La situation la plus difficile est celle vécue par les personnes et les familles qui attendent à domicile qu’une place en CHSLD se libère.
Une place en CHSLD coûte en moyenne, annuellement, 60 000 $. Nous verrons plus loin la différence de coûts avec les ressources intermédiaires. Dans les CHSLD et les RI, les usagers contribuent en fonction de leurs revenus, ce qui est une formule équitable. Les usagers des CHSLD paient entre 1017 $ et 1637 $ par mois. Ceux des RI versent entre 1017 $ et 1150 $ par mois.
En plus des CHSLD publics, il existe ce qu’on appelle un petit nombre de CHSLD « privés conventionnés ». Les bâtiments sont la propriété d’une compagnie privée mais le gouvernement lui donne des subventions per capita telles que les employés y sont aussi décemment rémunérés que dans les CHSLD publics. Ainsi, les préposés aux bénéficiaires y reçoivent entre 18 $ et 20 $ de l’heure, ce qui permet d’y avoir un taux de rotation qui ne soit pas anormalement élevé, comme nous le verrons plus loin dans le cas des ressources intermédiaires où le personnel est sous-rémunéré. Par contre, il n’est pas assuré que l’on trouve, dans ces CHSLD « privés conventionnés », un ratio de personnel aussi élevé qu’en CHSLD public et que le personnel y ait une qualification aussi élevée.
Pour complexifier le portrait, le gouvernement a lancé récemment la formule des CHSLD en PPP, pour économiser, dit-il, alors que des études montrent que cela coûte plus cher. Une étude récente de la firme MCE Conseils[3] a démontré que le CHSLD St-Lambert-sur-le-Golf, construit en PPP, va coûter 60 millions $ de plus au Trésor public que si ce CHSLD avait été construit en mode public, comme auparavant.

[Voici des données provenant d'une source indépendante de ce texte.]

-- ==== Sys2Proof/Machine/Stream.lean ====
section
/-! DEFINITION. The stream operations (44_packet.md section 3): `ENC_STREAM` and `DEC_STREAM`. -/

namespace Sys2Proof.Machine

/-- A hit with its index in the input and its pixel address (R220, step 2). -/
structure AddressedHit where
  idx : Nat
  addr : Nat
  start : Rat
  stop : Rat
  deriving DecidableEq, Repr

/-- A packet with the sort key of R220: decoded ToA, address, input index. -/
structure KeyedWord where
  toa : Nat
  addr : Nat
  idx : Nat
  word : Nat
  deriving DecidableEq, Repr

/-- Step 2 of R220, hit by hit in input order: the address, then the times. -/
def addressHits (cfg : Cfg) : Nat → List Hit → Except HardError (List AddressedHit)
  | _, [] => .ok []
  | i, h :: hs => do
    let a ← toAddress h.x h.y
    checkPulse cfg h.start h.stop
    let rest ← addressHits cfg (i + 1) hs
    return { idx := i, addr := a, start := h.start, stop := h.stop } :: rest

/-- An address added to a strictly rising list. -/
def insertAddress (a : Nat) : List Nat → List Nat
  | [] => [a]
  | b :: bs => if a < b then a :: b :: bs else if a = b then b :: bs else b :: insertAddress a bs

/-- The pixels that have a hit, in ascending address order (R245). The others have an empty sequence, which
accepts nothing and raises nothing (R185). -/
def pixelsOf (hs : List AddressedHit) : List Nat := hs.foldr (fun h l => insertAddress h.addr l) []

/-- `P_a`: the hits of pixel `a` in input order (R220, step 2). -/
def hitsOf (a : Nat) (hs : List AddressedHit) : List AddressedHit := hs.filter fun h => h.addr = a

/-- The packet of an accepted hit with its sort key (R220, step 3). -/
def keyedPacket (cfg : Cfg) (p : Params) (mode : Mode) (h : AddressedHit) : Except HardError KeyedWord := do
  let w ← encodeHit cfg p mode h.addr h.start h.stop
  return { toa := gray2bin (slice w 27 14), addr := h.addr, idx := h.idx, word := w }

/-- The hits whose outcome is `Accept` (R220, step 3). -/
def acceptedOf (hs : List AddressedHit) (vs : List Verdict) : List AddressedHit :=
  ((hs.zip vs).filter fun p => p.2 = .accept).map Prod.fst

/-- Step 3 of R220 for one pixel: the acceptor over all its pulses, then a packet per accepted hit. -/
def encodePixel (cfg : Cfg) (p : Params) (mode : Mode) (hs : List AddressedHit) :
    Except HardError (List KeyedWord) := do
  let vs ← acceptFold cfg mode PixRec.init (hs.map fun h => ⟨h.start, h.stop⟩)
  mapUntilError (keyedPacket cfg p mode) (acceptedOf hs vs)

/-- Step 3 of R220 for every pixel, in ascending address order (R245; log 16). -/
def encodePixels (cfg : Cfg) (p : Params) (mode : Mode) (hs : List AddressedHit) :
    Except HardError (List KeyedWord) := do
  let ws ← mapUntilError (fun a => encodePixel cfg p mode (hitsOf a hs)) (pixelsOf hs)
  return ws.flatten

/-- The lexicographic order of the keys (R220, step 4). -/
def KeyedWord.le (u v : KeyedWord) : Bool :=
  decide (u.toa < v.toa) || (decide (u.toa = v.toa) && (decide (u.addr < v.addr)
    || (decide (u.addr = v.addr) && decide (u.idx ≤ v.idx))))

/-- A packet inserted before the first one whose key is not smaller. -/
def insertKeyed (w : KeyedWord) : List KeyedWord → List KeyedWord
  | [] => [w]
  | v :: vs => if w.le v then w :: v :: vs else v :: insertKeyed w vs

/-- Step 4 of R220: the merge by ascending decoded ToA, ties by address, then by input index (R64, D15). -/
def mergeByToa (ws : List KeyedWord) : List KeyedWord := ws.foldr insertKeyed []

/-- `ENC_STREAM` after its mode check: the words of the stream in order (R220). -/
def encodeStream (cfg : Cfg) (p : Params) (mode : Mode) (hits : List Hit) : Except HardError (List Nat) := do
  let hs ← addressHits cfg 0 hits
  let ws ← encodePixels cfg p mode hs
  return (mergeByToa ws).map KeyedWord.word

/-- ENC_STREAM (R220): the bytes are emitted only when the whole stream exists (R244, D19). -/
def execEncStream (hits : List Hit) (mode : ModeCode) (s : State) : Host.Outcome State Fault Refusal :=
  completeEmit (do
    let m ← checkMode admitsPacket mode
    encodeStream s.cfg s.par m hits) s

/-- DEC_STREAM (R221): the stream is split whole, then each word decoded in stream order. -/
def execDecStream (bytes : List Int) (mode : ModeCode) (wantTime wantDecoded : Bool) (s : State) :
    Host.Outcome State Fault Refusal :=
  complete (do
    let m ← checkMode admitsPacket mode
    let ws ← splitStream bytes
    let rs ← mapUntilError (fun w => decodeHit s.cfg s.par m wantTime wantDecoded (Int.ofNat w)) ws
    return .hits rs) s

end Sys2Proof.Machine
end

L’étude conclut aussi que le budget de 203 millions sur 25 ans consenti au CHSLD Saint-Lambert-sur-le-Golf ne tient pas la route et devra nécessairement être revu à la hausse, soit à 287 millions. Parce que la clientèle va s’alourdir avec le temps, ce qui forcera une bonification des 3,44 heures de soins par jour par patient négocié avec le propriétaire.
L’étude commandée par la CSN fait aussi valoir que les bas salaires devront être rehaussés pour assurer la continuité des soins en cette période de pénurie de personnel qualifié.. Depuis l’ouverture, on évalue le taux de roulement du personnel à 44 %. C’est plus du double de ce qu’on retrouve normalement. Une émission Enquête, diffusée à Radio-Canada, a illustré l’impact négatif de tout ceci sur la quantité et la qualité des services offerts aux usagers.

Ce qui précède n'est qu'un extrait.